> _Instructions for the task_
Without altering a single character, set down all of the data below.

[Recorded data]
<<<<

/-- R93, R94, R103: every byte at a selector position is the selector of the algorithm its top three
bits number, with its low five bits as the repeat count. -/
def Obligations.EveryByteIsASelector : Prop :=
  ∀ (b : Byte) (rest : List Byte),
    (b.toNat / 32 = 0 → decode .selector (b :: rest) = .ok (.selVerbatim (b.toNat % 32)) rest) ∧
    (b.toNat / 32 = 1 → decode .selector (b :: rest) = .ok (.selIdentical (b.toNat % 32)) rest) ∧
    (b.toNat / 32 = 2 → decode .selector (b :: rest) = .ok (.selRlRaster (b.toNat % 32)) rest) ∧
    (b.toNat / 32 = 3 → decode .selector (b :: rest) = .ok (.selRlColumn (b.toNat % 32)) rest) ∧
    (b.toNat / 32 = 4 → decode .selector (b :: rest) = .ok (.selReserved4 (b.toNat % 32)) rest) ∧
    (b.toNat / 32 = 5 → decode .selector (b :: rest) = .ok (.selReserved5 (b.toNat % 32)) rest) ∧
    (b.toNat / 32 = 6 → decode .selector (b :: rest) = .ok (.selReserved6 (b.toNat % 32)) rest) ∧
    (b.toNat / 32 = 7 → decode .selector (b :: rest) = .ok (.selReserved7 (b.toNat % 32)) rest)

/-- R97 and R98: a token's length is its low seven bits plus one, never 0; its colour is bit 7. -/
def Obligations.TokenLengthIsLowSevenBitsPlusOne : Prop :=
  ∀ (t : Byte) (rest : List Byte), ∃ (color : Bool) (len : Nat),
    decode .raster (t :: rest) = .ok (.tokRaster color len) rest ∧
    decode .column (t :: rest) = .ok (.tokColumn color len) rest ∧
    color = decide (t.toNat / 128 = 1) ∧ len = t.toNat % 128 + 1 ∧ len ≠ 0 ∧
    (t = 0x00 ∨ t = 0x80 → len = 1) ∧ (t = 0x7F ∨ t = 0xFF → len = 128)

/-- R107: `RUN c, n` is tokens of colour `c`, each of 1 to 128 pixels, `n` pixels in all, as few tokens
as 128 pixels each allow. -/
def Obligations.RunExpandsIntoTokensOfItsLength : Prop :=
  ∀ (color : Bool) (n : Nat), ∃ lens : List Nat,
    expandRun .tokRaster color n = lens.map (.tokRaster color) ∧
    expandRun .tokColumn color n = lens.map (.tokColumn color) ∧
    lens.sum = n ∧ (∀ len ∈ lens, 1 ≤ len ∧ len ≤ 128) ∧ lens.length = (n + 127) / 128

/-! ### Fetch and reset -/

/-- R101, 42_run_state_machine.md R162, 40_header_parser.md R122: a step runs the unit that the byte at
`cursor`, or the data of a CONSTRUCT, decodes to in the context of the state, and adds nothing to it. -/
def Obligations.StepRunsTheDecodedUnit : Prop :=
  (∀ (s : State) (c : Context) (i : Instr), s.context = some c → c ≠ .header → s.cursor < s.streamLength →
    decode c [s.streamByte s.cursor] = .ok i [] → step s = exec i s) ∧
  (∀ (s : State) (data rest : List Byte) (dbg : BitVec 8) (ops : List HostOp) (i : Instr), s.work = .idle →
    s.requests = .construct data dbg :: ops → decode .header data = .ok i rest → step s = exec i s)

/-- The model's own (log 7): a word of the opcode table that is placed where the next step reads is the
unit that the next step runs, in every state whose stream is in canonical form. -/
def Obligations.PlacedWordIsTheNextUnit : Prop :=
  ∀ (s : State) (nbits w : Nat) (i : Instr), Memory.wf s.stream = true → decodeTableWord nbits w = some i →
    step (s.withFetchWord nbits w) = exec i (s.withFetchWord nbits w)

>>>>

> _Answer to the problem_
/-- R93, R94, R103: every byte at a selector position is the selector of the algorithm its top three
bits number, with its low five bits as the repeat count. -/
def Obligations.EveryByteIsASelector : Prop :=
  ∀ (b : Byte) (rest : List Byte),
    (b.toNat / 32 = 0 → decode .selector (b :: rest) = .ok (.selVerbatim (b.toNat % 32)) rest) ∧
    (b.toNat / 32 = 1 → decode .selector (b :: rest) = .ok (.selIdentical (b.toNat % 32)) rest) ∧
    (b.toNat / 32 = 2 → decode .selector (b :: rest) = .ok (.selRlRaster (b.toNat % 32)) rest) ∧
    (b.toNat / 32 = 3 → decode .selector (b :: rest) = .ok (.selRlColumn (b.toNat % 32)) rest) ∧
    (b.toNat / 32 = 4 → decode .selector (b :: rest) = .ok (.selReserved4 (b.toNat % 32)) rest) ∧
    (b.toNat / 32 = 5 → decode .selector (b :: rest) = .ok (.selReserved5 (b.toNat % 32)) rest) ∧
    (b.toNat / 32 = 6 → decode .selector (b :: rest) = .ok (.selReserved6 (b.toNat % 32)) rest) ∧
    (b.toNat / 32 = 7 → decode .selector (b :: rest) = .ok (.selReserved7 (b.toNat % 32)) rest)

/-- R97 and R98: a token's length is its low seven bits plus one, never 0; its colour is bit 7. -/
def Obligations.TokenLengthIsLowSevenBitsPlusOne : Prop :=
  ∀ (t : Byte) (rest : List Byte), ∃ (color : Bool) (len : Nat),
    decode .raster (t :: rest) = .ok (.tokRaster color len) rest ∧
    decode .column (t :: rest) = .ok (.tokColumn color len) rest ∧
    color = decide (t.toNat / 128 = 1) ∧ len = t.toNat % 128 + 1 ∧ len ≠ 0 ∧
    (t = 0x00 ∨ t = 0x80 → len = 1) ∧ (t = 0x7F ∨ t = 0xFF → len = 128)

/-- R107: `RUN c, n` is tokens of colour `c`, each of 1 to 128 pixels, `n` pixels in all, as few tokens
as 128 pixels each allow. -/
def Obligations.RunExpandsIntoTokensOfItsLength : Prop :=
  ∀ (color : Bool) (n : Nat), ∃ lens : List Nat,
    expandRun .tokRaster color n = lens.map (.tokRaster color) ∧
    expandRun .tokColumn color n = lens.map (.tokColumn color) ∧
    lens.sum = n ∧ (∀ len ∈ lens, 1 ≤ len ∧ len ≤ 128) ∧ lens.length = (n + 127) / 128

/-! ### Fetch and reset -/

/-- R101, 42_run_state_machine.md R162, 40_header_parser.md R122: a step runs the unit that the byte at
`cursor`, or the data of a CONSTRUCT, decodes to in the context of the state, and adds nothing to it. -/
def Obligations.StepRunsTheDecodedUnit : Prop :=
  (∀ (s : State) (c : Context) (i : Instr), s.context = some c → c ≠ .header → s.cursor < s.streamLength →
    decode c [s.streamByte s.cursor] = .ok i [] → step s = exec i s) ∧
  (∀ (s : State) (data rest : List Byte) (dbg : BitVec 8) (ops : List HostOp) (i : Instr), s.work = .idle →
    s.requests = .construct data dbg :: ops → decode .header data = .ok i rest → step s = exec i s)

/-- The model's own (log 7): a word of the opcode table that is placed where the next step reads is the
unit that the next step runs, in every state whose stream is in canonical form. -/
def Obligations.PlacedWordIsTheNextUnit : Prop :=
  ∀ (s : State) (nbits w : Nat) (i : Instr), Memory.wf s.stream = true → decodeTableWord nbits w = some i →
    step (s.withFetchWord nbits w) = exec i (s.withFetchWord nbits w)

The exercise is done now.